Ditto, I don't see a line break either.

If it matters, I'm using the dark skin, firefox, and windows; on a desktop.


----------



## Richards (Nov 25, 2020)

Umbran said:


> What do you see if you don't use the dark forum skin?



No change:



Johnathan


----------



## Drazen (Nov 25, 2020)

Alright, so it could be a lag in your computer
Or the system


----------



## Umbran (Nov 25, 2020)

Richards said:


> No change:




Oh, well, it was worth a shot.  I am presuming you are on an updated version of a major browser, and all that?

The thing is that nobody else seems to have this experience.  I look at your post, and the formatting is fine.  There's no BB code buried in the post either.  So I don't know what to tell you.

Oh, other than the ususal "clear you browser cache and cookies, close and restart the browser".


----------



## Richards (Nov 25, 2020)

I'm using Google Chrome.  This is a new computer, though, purchased about three weeks or so ago.  So maybe there's some difference between my current computer and the decade-old model I used to have (and which I used to write up my previous posts which I'm now seeing doing weird stuff).

Not being a computer guy, I'm just going to have to shrug and chock this up to "computer magic."  Thanks for the assist, though, guys - I appreciate the attempts at helping me figure this out.

Johnathan


----------



## Drazen (Nov 25, 2020)

Richards said:


> I'm using Google Chrome.  This is a new computer, though, purchased about three weeks or so ago.  So maybe there's some difference between my current computer and the decade-old model I used to have (and which I used to write up my previous posts which I'm now seeing doing weird stuff).
> 
> Not being a computer guy, I'm just going to have to shrug and chock this up to "computer magic."  Thanks for the assist, though, guys - I appreciate the attempts at helping me figure this out.
> 
> Johnathan



Always happy to help someone who says that unicorn of a phrase "Thank You"


----------



## Rabulias (Nov 25, 2020)

I normally use Firefox, so I tried Chrome and I _do _see the same line break when I have Chrome set to about 80% of the screen width or more.

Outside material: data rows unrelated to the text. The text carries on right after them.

/-! ### `mirrorChanged` -/

@[simp] theorem mirrorChanged_phase (w : Fin 64) (old : Shot) : (mirrorChanged s w old).phase = s.phase :=
  (mirror_ownWork s w _).field State.phase
@[simp] theorem mirrorChanged_caSel (w : Fin 64) (old : Shot) : (mirrorChanged s w old).caSel = s.caSel :=
  (mirror_ownWork s w _).field State.caSel
@[simp] theorem mirrorChanged_memSize (w : Fin 64) (old : Shot) : (mirrorChanged s w old).memSize = s.memSize :=
  (mirror_ownWork s w _).field State.memSize
@[simp] theorem mirrorChanged_lensPin (w : Fin 64) (old : Shot) : (mirrorChanged s w old).lensPin = s.lensPin :=
  (mirror_ownWork s w _).field State.lensPin
@[simp] theorem mirrorChanged_now (w : Fin 64) (old : Shot) : (mirrorChanged s w old).now = s.now :=
  (mirror_ownWork s w _).field State.now
@[simp] theorem mirrorChanged_link (w : Fin 64) (old : Shot) : (mirrorChanged s w old).link = s.link :=
  (mirror_ownWork s w _).field State.link
@[simp] theorem mirrorChanged_maps (w : Fin 64) (old : Shot) : (mirrorChanged s w old).maps = s.maps :=
  (mirror_ownWork s w _).field State.maps
@[simp] theorem mirrorChanged_pool (w : Fin 64) (old : Shot) : (mirrorChanged s w old).pool = s.pool :=
  (mirror_ownWork s w _).field State.pool
@[simp] theorem mirrorChanged_shots (w : Fin 64) (old : Shot) : (mirrorChanged s w old).shots = s.shots :=
  (mirror_ownWork s w _).field State.shots
@[simp] theorem mirrorChanged_table (w : Fin 64) (old : Shot) : (mirrorChanged s w old).table = s.table :=
  (mirror_ownWork s w _).field State.table
@[simp] theorem mirrorChanged_taps (w : Fin 64) (old : Shot) : (mirrorChanged s w old).taps = s.taps :=
  (mirror_ownWork s w _).field State.taps
@[simp] theorem mirrorChanged_view (w : Fin 64) (old : Shot) : (mirrorChanged s w old).view = s.view :=
  (mirror_ownWork s w _).field State.view
@[simp] theorem mirrorChanged_focus (w : Fin 64) (old : Shot) : (mirrorChanged s w old).focus = s.focus :=
  (mirror_ownWork s w _).field State.focus
@[simp] theorem mirrorChanged_lens (w : Fin 64) (old : Shot) : (mirrorChanged s w old).lens = s.lens :=
  (mirror_ownWork s w _).field State.lens
@[simp] theorem mirrorChanged_engine (w : Fin 64) (old : Shot) : (mirrorChanged s w old).engine = s.engine :=
  (mirror_ownWork s w _).field State.engine
@[simp] theorem mirrorChanged_verify (w : Fin 64) (old : Shot) : (mirrorChanged s w old).verify = s.verify :=
  (mirror_ownWork s w _).field State.verify
@[simp] theorem mirrorChanged_tether (w : Fin 64) (old : Shot) : (mirrorChanged s w old).tether = s.tether :=
  (mirror_ownWork s w _).field State.tether
@[simp] theorem mirrorChanged_plainFaults (w : Fin 64) (old : Shot) : (mirrorChanged s w old).plainFaults = s.plainFaults :=
  (mirror_ownWork s w _).field State.plainFaults
@[simp] theorem mirrorChanged_pending (w : Fin 64) (old : Shot) : (mirrorChanged s w old).pending = s.pending :=
  (mirror_ownWork s w _).field State.pending
@[simp] theorem mirrorChanged_order (w : Fin 64) (old : Shot) : (mirrorChanged s w old).order = s.order :=
  (mirror_reports s w _).order
@[simp] theorem mirrorChanged_notice (w : Fin 64) (old : Shot) : (mirrorChanged s w old).notice = s.notice :=
  (mirror_reports s w _).quiet rfl
@[simp] theorem mirrorChanged_shot (w : Fin 64) (old : Shot) (v : Fin 64) : (mirrorChanged s w old).shot v = s.shot v := by simp [State.shot]
@[simp] theorem mirrorChanged_mapsOf (w : Fin 64) (old : Shot) (v : Fin 64) : (mirrorChanged s w old).mapsOf v = s.mapsOf v := by simp [State.mapsOf]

If I resize it down below that width, the text adjusts and the extra line break goes away. So it looks like a Chrome issue.


----------



## Richards (Nov 25, 2020)

Ah, thank you!  I appreciate it - even if I still have no understanding as to why it's doing what it's doing.

Incidentally, and quite ironically, you italicized the word "do" in your post above, and that's the last word on that line I'm seeing in your post; the next line starts off with "see the same line break..." - so at least I have dual phenomenology in that I'm seeing somebody else's posts do the same weird stuff mine seem to have been doing.

Johnathan


----------



## Rabulias (Nov 26, 2020)

I also see the line break (including after my "do") using Chromium Edge, which makes sense as it is based on the Chrome engine.


----------



## CapnZapp (Nov 26, 2020)

Can confirm: line break is there in Chrome, not in Firefox.

Depending on me making the window wider or thinner, the line break can appear after bless as well (another italicized phrase).


----------



## Umbran (Nov 27, 2020)

I'm on Chrome, but see no line break, no matter how wide my window is.


----------



## CapnZapp (Nov 27, 2020)

Umbran said:


> I'm on Chrome, but see no line break, no matter how wide my window is.



If you don't see any line breaks, your window is wide indeed...


----------



## Umbran (Nov 27, 2020)

CapnZapp said:


> If you don't see any line breaks, your window is wide indeed...




Simply humongous.


----------



## Lanefan (Nov 27, 2020)

Now Umbran, this is hardly the place to be boasting about the size of your ... windows.


----------